David Brooks is shocked — SHOCKED — that Barack Obama tuned out to be liberal! 

You wouldn’t know it some days, but there are moderates in this country — moderate conservatives, moderate liberals, just plain moderates. We sympathize with a lot of the things that President Obama is trying to do. We like his investments in education and energy innovation. We support health care reform that expands coverage while reducing costs.

But the Obama budget is more than just the sum of its parts. There is, entailed in it, a promiscuous unwillingness to set priorities and accept trade-offs. There is evidence of a party swept up in its own revolutionary fervor — caught up in the self-flattering belief that history has called upon it to solve all problems at once.

So programs are piled on top of each other and we wind up with a gargantuan $3.6 trillion budget. We end up with deficits that, when considered realistically, are $1 trillion a year and stretch as far as the eye can see. We end up with an agenda that is unexceptional in its parts but that, when taken as a whole, represents a social-engineering experiment that is entirely new.

And the real kicker:

Those of us who consider ourselves moderates — moderate-conservative, in my case — are forced to confront the reality that Barack Obama is not who we thought he was. His words are responsible; his character is inspiring. But his actions betray a transformational liberalism that should put every centrist on notice. As Clive Crook, an Obama admirer, wrote in The Financial Times, the Obama budget “contains no trace of compromise. It makes no gesture, however small, however costless to its larger agenda, of a bipartisan approach to the great questions it addresses. It is a liberal’s dream of a new New Deal.”

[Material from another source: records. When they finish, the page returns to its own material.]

-- ==== Sys2Proof/Tests/Slice0.lean ====
section
/-! SUPPORT. Tests of the model on small machines: words of the spec's own worked examples decode to what they stand for, ill-formed terms
are refused, single steps give what the rules say, and the hypotheses of each statement are met by some state (witness theorems). -/

namespace Sys2Proof.Tests

open Sys2Proof.Machine

set_option Elab.async false

/-! ### Decoding: the worked examples of the spec -/

/-- The decoder's answer on each side, without further rights; queue words are decoded in a ring packet. -/
def onExec (w0 w1 w2 : W32) : Except DecodeErr Insn := decodeWords ⟨.exec, false, false, false⟩ w0 w1 w2
def onAccess (w0 w1 w2 : W32) : Except DecodeErr Insn := decodeWords ⟨.access, false, false, false⟩ w0 w1 w2
def onQueue (sup : Bool) (w0 w1 w2 : W32) : Except DecodeErr Insn := decodeWords ⟨.queue, true, false, sup⟩ w0 w1 w2

/-- fadd.rz.d3 under (!f2) g4, g5!, g6 (02_encoding, after R28). -/
theorem test_decode_fadd : onExec 0x43050881 0x0130000A 0 =
    .ok ⟨.faddLong, ⟨.w64, 2, true, 3, .reg (.g 4) false, .reg (.g 5) true, .reg (.g 6) false, .none, 1, 0⟩⟩ := by decide

/-- iadd g4, g5, 0x1234_5678 (02_encoding, after R29). -/
theorem test_decode_iadd_literal : onExec 0x0005080A 7 0x12345678 =
    .ok ⟨.iaddLong, ⟨.w96, 7, false, 0, .reg (.g 4) false, .reg (.g 5) false, .lit 0x12345678, .none, 0, 0⟩⟩ := by decide

/-- bra three words back (02_encoding, R32). -/
theorem test_decode_bra : onExec 0x3FFFFAF0 0 0 =
    .ok ⟨.bra, ⟨.w32, 7, false, 0, .none, .none, .off 0x1FFFFD, .none, 0, 0⟩⟩ := by decide

/-- fmul q1, q0, k1 (02_encoding, the assembly example). -/
theorem test_decode_fmul_ports : onExec 0x30F0E288 0 0 =
    .ok ⟨.fmul, ⟨.w32, 7, false, 0, .reg (.q 1) false, .reg (.q 0) false, .reg (.k 1) false, .none, 0, 0⟩⟩ := by decide

/-- icmpf.lt.cor f2, g5, g6, f1 (04_alu_instructions, after R88). -/
theorem test_decode_icmpf : onExec 0x03050581 0x12005017 0 =
    .ok ⟨.icmpf, ⟨.w64, 7, false, 0, .pred 2, .reg (.g 5) false, .reg (.g 6) false, .pred 1, 0x12, 0⟩⟩ := by decide

/-- xred.fadd g8, g9, g10 (10_threads, after R314). -/
theorem test_decode_xred : onExec 0x00091189 0x0A0030A7 0 =
    .ok ⟨.xred, ⟨.w64, 7, false, 0, .reg (.g 8) false, .reg (.g 9) false, .none, .reg (.g 10) false, 0x0A, 0⟩⟩ := by decide

/-- call g62, 16 words on (10_threads, R307), and beos q0, 10 words on (07_streams, R214). -/
theorem test_decode_call : onExec 0x0000218D 0x000003E7 0 =
    .ok ⟨.call, ⟨.w64, 7, false, 0, .none, .none, .off 16, .reg (.g 62) false, 0, 0⟩⟩ := by decide
theorem test_decode_beos : onExec 0x0070018E 0x00001007 10 =
    .ok ⟨.beos, ⟨.w96, 7, false, 0, .none, .reg (.q 0) false, .lit 10, .none, 0, 0⟩⟩ := by decide

/-- lq q2, [h1 + a5] (07_streams, R216). -/
theorem test_decode_lq : onAccess 0x0280E595 0x01000007 0 =
    .ok ⟨.lq, ⟨.w64, 7, false, 0, .reg (.q 2) false, .none, .reg (.a 5) false, .none, 1, 0⟩⟩ := by decide

/-- qbind.back.elem.w32 q3, s4 (07_streams, R206). -/
theorem test_decode_qbind : onAccess 0x1200E799 0x22000007 0 =
    .ok ⟨.qbind, ⟨.w64, 7, false, 0, .reg (.q 3) false, .none, .reg (.s 4) false, .none, 0x22, 0⟩⟩ := by decide

/-- copy.ord.dv g6, [h2 + g9] (08_consistency, R241). -/
theorem test_decode_copy : onExec 0x04800D9D 0x020000C7 0 =
    .ok ⟨.copy, ⟨.w64, 7, false, 0, .reg (.g 6) false, .none, .reg (.g 9) false, .imm 0x0C, 2, 0⟩⟩ := by decide

/-- fence.rel.kr.nd.dv (08_consistency, R235), and semwk.dv g4, [h6 + 0x18], g8 (11_launch, R327). -/
theorem test_decode_fence : onExec 0x000201A1 0x04000117 0 =
    .ok ⟨.fence, ⟨.w64, 7, false, 0, .none, .imm 2, .none, .imm 0x11, 4, 0⟩⟩ := by decide
theorem test_decode_semwk : onExec 0x000809A2 0x06006047 0x18 =
    .ok ⟨.semwk, ⟨.w96, 7, false, 0, .reg (.g 4) false, .reg (.g 8) false, .lit 0x18, .imm 4, 6, 0⟩⟩ := by decide

/-- mma.e4m3.e4m3 q3, g10, g11 (05_matrix, R124). -/
theorem test_decode_mma : onExec 0x057301A5 0x440030B7 0 =
    .ok ⟨.mma, ⟨.w64, 7, false, 0, .none, .reg (.q 3) false, .reg (.g 10) false, .reg (.g 11) false, 0x44, 0⟩⟩ := by decide

/-- The tmv line of the plane-stress example (05_matrix, after R136). -/
theorem test_decode_tmv : onExec 0x0F0821A9 0x22000007 0 =
    .ok ⟨.tmv, ⟨.w64, 7, false, 0, .reg (.g 16) false, .reg (.g 8) false, .reg (.g 30) false, .none, 0x22, 0⟩⟩ := by decide

/-- rlq q2, [h9 + a5] and rfence.rel.one s3 (09_fabric_ladle, R261, R265). -/
theorem test_decode_rlq : onAccess 0x0280E5AD 0x09000007 0 =
    .ok ⟨.rlq, ⟨.w64, 7, false, 0, .reg (.q 2) false, .none, .reg (.a 5) false, .none, 9, 0⟩⟩ := by decide
theorem test_decode_rfence : onAccess 0x118201AD 0x01003007 0 =
    .ok ⟨.rfence, ⟨.w64, 7, false, 0, .none, .imm 2, .reg (.s 3) false, .none, 1, 0⟩⟩ := by decide

/-- The packet of R325's example: semw w4, w5 and launch w1, [h2 + w3]. -/
theorem test_decode_semw : onQueue false 0x028401B1 0x00002007 0 =
    .ok ⟨.semw, ⟨.w64, 7, false, 0, .none, .reg (.w 4) false, .reg (.w 5) false, .none, 0, 0⟩⟩ := by decide
theorem test_decode_launch : onQueue false 0x018003B1 0x02000007 0 =
    .ok ⟨.launch, ⟨.w64, 7, false, 0, .reg (.w 1) false, .none, .reg (.w 3) false, .none, 2, 0⟩⟩ := by decide

/-- movs g6, sr.clock (10_threads, R303); wrsys w1, w2 of the recovery program, and without supervisor rights (R374). -/
theorem test_decode_movs : onExec 0x00000DB5 0x08000007 0 =
    .ok ⟨.movsRead, ⟨.w64, 7, false, 0, .reg (.g 6) false, .none, .none, .none, 8, 0⟩⟩ := by decide
theorem test_decode_wrsys : onQueue true 0x010101B5 0x00002007 0 =
    .ok ⟨.wrsys, ⟨.w64, 7, false, 0, .none, .reg (.w 1) false, .reg (.w 2) false, .none, 0, 0⟩⟩ ∧
    onQueue false 0x010101B5 0x00002007 0 = .error .priv := by decide

/-! ### Well-formedness refuses ill-formed terms: one for each of its checks -/

def cxExec : DecodeCtx := ⟨.exec, false, false, false⟩

/-- A source may carry its mark, in the 32-bit form too. -/
theorem test_wf_accepts :
    Insn.wellFormed ⟨.iadd, ⟨.w32, 7, false, 0, .reg (.g 3) false, .reg (.g 1) false, .reg (.g 2) true, .none, 0, 0⟩⟩ cxExec = true := by
  decide
/-- An event has no row. -/
theorem test_wf_no_row : Insn.wellFormed ⟨.kick, noOps⟩ cxExec = false := by decide
/-- A compact word of the other length, and a predicate in the 32-bit form. -/
theorem test_wf_form :
    Insn.wellFormed ⟨.iadd, ⟨.w64, 7, false, 0, .reg (.g 3) false, .reg (.g 1) false, .reg (.g 2) false, .none, 0, 0⟩⟩ cxExec = false ∧
    Insn.wellFormed ⟨.iadd, ⟨.w32, 1, false, 0, .reg (.g 3) false, .reg (.g 1) false, .reg (.g 2) false, .none, 0, 0⟩⟩ cxExec = false := by
  decide
/-- A mark on a destination, a register of another side, a pair that begins at an odd name. -/
theorem test_wf_fields :
    Insn.wellFormed ⟨.iadd, ⟨.w32, 7, false, 0, .reg (.g 3) true, .reg (.g 1) false, .reg (.g 2) false, .none, 0, 0⟩⟩ cxExec = false ∧
    Insn.wellFormed ⟨.iadd, ⟨.w32, 7, false, 0, .reg (.a 3) false, .reg (.g 1) false, .reg (.g 2) false, .none, 0, 0⟩⟩ cxExec = false ∧
    Insn.wellFormed ⟨.iadd64, ⟨.w64, 7, false, 0, .reg (.g 3) false, .reg (.g 2) false, .reg (.g 4) false, .none, 0, 0⟩⟩ cxExec = false := by
  decide
/-- An operation code in an instruction that is no atomic. -/
theorem test_wf_code :
    Insn.wellFormed ⟨.imad, ⟨.w64, 7, false, 0, .reg (.g 3) false, .reg (.g 1) false, .reg (.g 2) false, .reg (.g 4) false, 0, 1⟩⟩ cxExec =
      false := by decide
/-- A queue instruction on the execute side. -/
theorem test_wf_side : Insn.wellFormed ⟨.semw, ⟨.w64, 7, false, 0, .none, .reg (.w 4) false, .reg (.w 5) false, .none, 0, 0⟩⟩ cxExec =
    false := by decide

/-! ### Witnesses: how they are found -/

/-- Whether Executes holds, by evaluation. -/
def executes (s : State) (u : Agent) (sh : Shape) : Bool :=
  decide (s.cur = some u) && match u with
    | .ex tm tid => (match s.exs.find (exKey tm tid), s.teams.find tm with
      | some x, some t => decide (exGuard x s.ir = ⟨true, false⟩) && !(LRec.check (s.recordOf t) && hazHit x.hazards s.ir sh)
      | _, _ => false)
    | .ap tm sp => (match s.aps.find (stripKey tm sp) with
      | some x => !(apGuard x s.ir).poison && decide ((apGuard x s.ir).bits ≠ 0)
      | none => false)
    | .qe n => (s.engines.find n).isSome

theorem executes_holds {s : State} {u : Agent} {sh : Shape} (h : executes s u sh = true) : Executes s u sh := by
  unfold executes at h
  rw [Bool.and_eq_true, decide_eq_true_eq] at h
  refine ⟨h.1, ?_⟩
  cases u with
  | ex tm tid =>
    revert h
    dsimp only
    cases s.exs.find (exKey tm tid) <;> cases s.teams.find tm <;> simp
    intro _ h1 h2
    exact ⟨h1, fun hc => h2.resolve_left (by simp [hc])⟩
  | ap tm sp =>
    revert h
    dsimp only
    cases s.aps.find (stripKey tm sp) <;> simp
  | qe n => exact Option.isSome_iff_exists.mp h.2

/-- A condition met on the way. -/
def need (b : Bool) : M Unit := fun s => if b then .ok ((), s) else .error (.trap (tinfo 0 0))

theorem ends_bind {α β : Type} {x : M α} {f : α → M β} {s : State} (h : ((x >>= f) s).isOk = true) :
    ∃ a t, x s = .ok (a, t) ∧ (f a t).isOk = true := by
  rw [M.bind_run] at h
  cases hx : x s with
  | error e => rw [hx] at h; cases h
  | ok p => rw [hx] at h; exact ⟨p.1, p.2, rfl, h⟩

theorem ends_unit {x : M Unit} {s : State} (h : (x s).isOk = true) : ∃ t, x s = .ok ((), t) := by
  cases hx : x s with
  | error e => rw [hx] at h; cases h
  | ok p => exact ⟨p.2, rfl⟩

theorem ends_need {β : Type} {b : Bool} {f : Unit → M β} {s : State} (h : ((need b >>= f) s).isOk = true) :
    b = true ∧ (f () s).isOk = true := by
  cases b with
  | true => exact ⟨rfl, h⟩
  | false => cases h

/-- The loaded machine with unit u at the instruction whose operands are o. -/
def base : State := State.reset.boot 0 0 0

def on (u : Agent) (o : Ops) (prep : State → State) : State := { prep base with cur := some u, ir := o, agenda := [] }

def thread : Agent := .ex 0 0
def accessUnit : Agent := .ap 0 0
def engine : Agent := .qe 0

def g (n : Fin 96) : Field := .reg (.g n) false

/-- Hypotheses of a row that reads its sources and writes one destination. -/
theorem reads_writes {s : State} {u : Agent} {sh : Shape} {lk : LitKind} {f : Opnds → Lanes} {w : Nat}
    (he : executes s u sh = true) (h : ((fetch sh lk >>= fun v => writeF s.ir.d w (f v)) (s.past u)).isOk = true) :
    ∃ v t t', Executes s u sh ∧ Delivers s u sh lk v t ∧ Writes t s.ir.d w (f v) t' := by
  obtain ⟨v, t, h1, h2⟩ := ends_bind h
  obtain ⟨t', h3⟩ := ends_unit h2
  exact ⟨v, t, t', executes_holds he, h1, h3⟩

def iaddAt : State := on thread ⟨.w32, 7, false, 0, g 3, g 1, g 2, .none, 0, 0⟩ id

theorem witness_IntegerRowsComplete : ∃ v t t', Executes iaddAt thread two1 ∧ Delivers iaddAt thread two1 .int v t ∧
    Writes t iaddAt.ir.d 1 (result v fun l => iaddW 32 (v.a l).bits.toNat (v.b l).bits.toNat) t' :=
  reads_writes (by decide +kernel) (by decide +kernel)

/-! ### Witnesses: operands and arithmetic -/

/-- A compact register instruction d := f(a, b) and its relatives with a third operand. -/
def rrr (x8 : BitVec 8) (d a b c : Field) : Ops := ⟨.w64, 7, false, 0, d, a, b, c, x8, 0⟩

def goes (o : Host.Outcome State Fault Refusal) : Bool :=
  match o with
  | .next _ => true
  | _ => false

theorem goes_next {o : Host.Outcome State Fault Refusal} (h : goes o = true) : ∃ t, o = .next t := by
  cases o <;> first | exact ⟨_, rfl⟩ | cases h

theorem witness_StepRunsDecodedInstruction :
    let s : State := State.reset.withFetchWord 32 0x03050808
    ({ s with agenda := [] } : State).mayIssue thread = true ∧ s.agenda = [.issue thread] ∧ s.atMeeting thread = false ∧
      (∃ w0 i t, fetchInsn { s with agenda := [], cur := some thread } = .ok ((w0, .ok i), t)) := by
  refine ⟨by decide +kernel, by decide +kernel, by decide +kernel, ?_⟩
  have h : (match fetchInsn { State.reset.withFetchWord 32 0x03050808 with agenda := [], cur := some thread } with
    | .ok ((_, .ok _), _) => true
    | _ => false) = true := by decide +kernel
  split at h
  · next w i t e => exact ⟨w, i, t, e⟩
  · cases h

Emphasis mine.  Well, actually, emphasis of this was made by Republicans long before election day.  One only had to look at his record, such as it was, to know this.  And yet these "Brooks Moderates" were so caught up in the words and the history of it all that they apparently turned off those parts of their brains responsible for critical thinking.

Looks like the editorial board of the Chicago Tribune did the same thing.

Whoa!

The Obama administration and Democratic leaders of the House and Senate are blowing the lid off of spending restraint. But they’re finally meeting some resistance within their own party.

Sen. Evan Bayh (D-Ind.), in an essay published Wednesday in The Wall Street Journal, ripped a spending bill passed by the House last week as "a sprawling $410 billion compilation of nine spending measures that lacks the slightest hint of austerity from the federal government or the recipients of its largesse."

He said he will vote against it, and he urged President Barack Obama to veto it if it passes the Senate. We second that motion.

(Hat tip: Don Surber)  The Tribune endorsed Obama, and now they’re thinking they can pull back the reigns.  They sound like they’re saying, "Obama’s a big spender?  Who knew?"

I will heartily agree that Republicans spent very irresponsibly during their tenure with control of the Legislative and Executive branches.  But Democrats, true to their ever-constant form (a form that moderates like Brooks should have look to history, even recent history, to confirm), have outspent Republicans by a huge, huge margin.  "Tax and spend" wasn’t a catchphrase made up by Ronald Reagan; it’s a description of their MO.

The Democrats who "rediscovered" fiscal responsibility during the Dubya years have shown that outrage to be mere window dressing than principle.  There are indeed Republicans who had the same problem during the Clinton years and while Democrats held Congress.  But there is simply no real equivalence here. 

While it is still true that Republicans will overspend less than Democrats, it pains me to have to put it that way.  Nonetheless, if you value fiscal responsibility, convincing Republicans to slow down on spending seems to me to have a far better chance of success than convincing Democrats of that.  Mr. Brooks, please take note.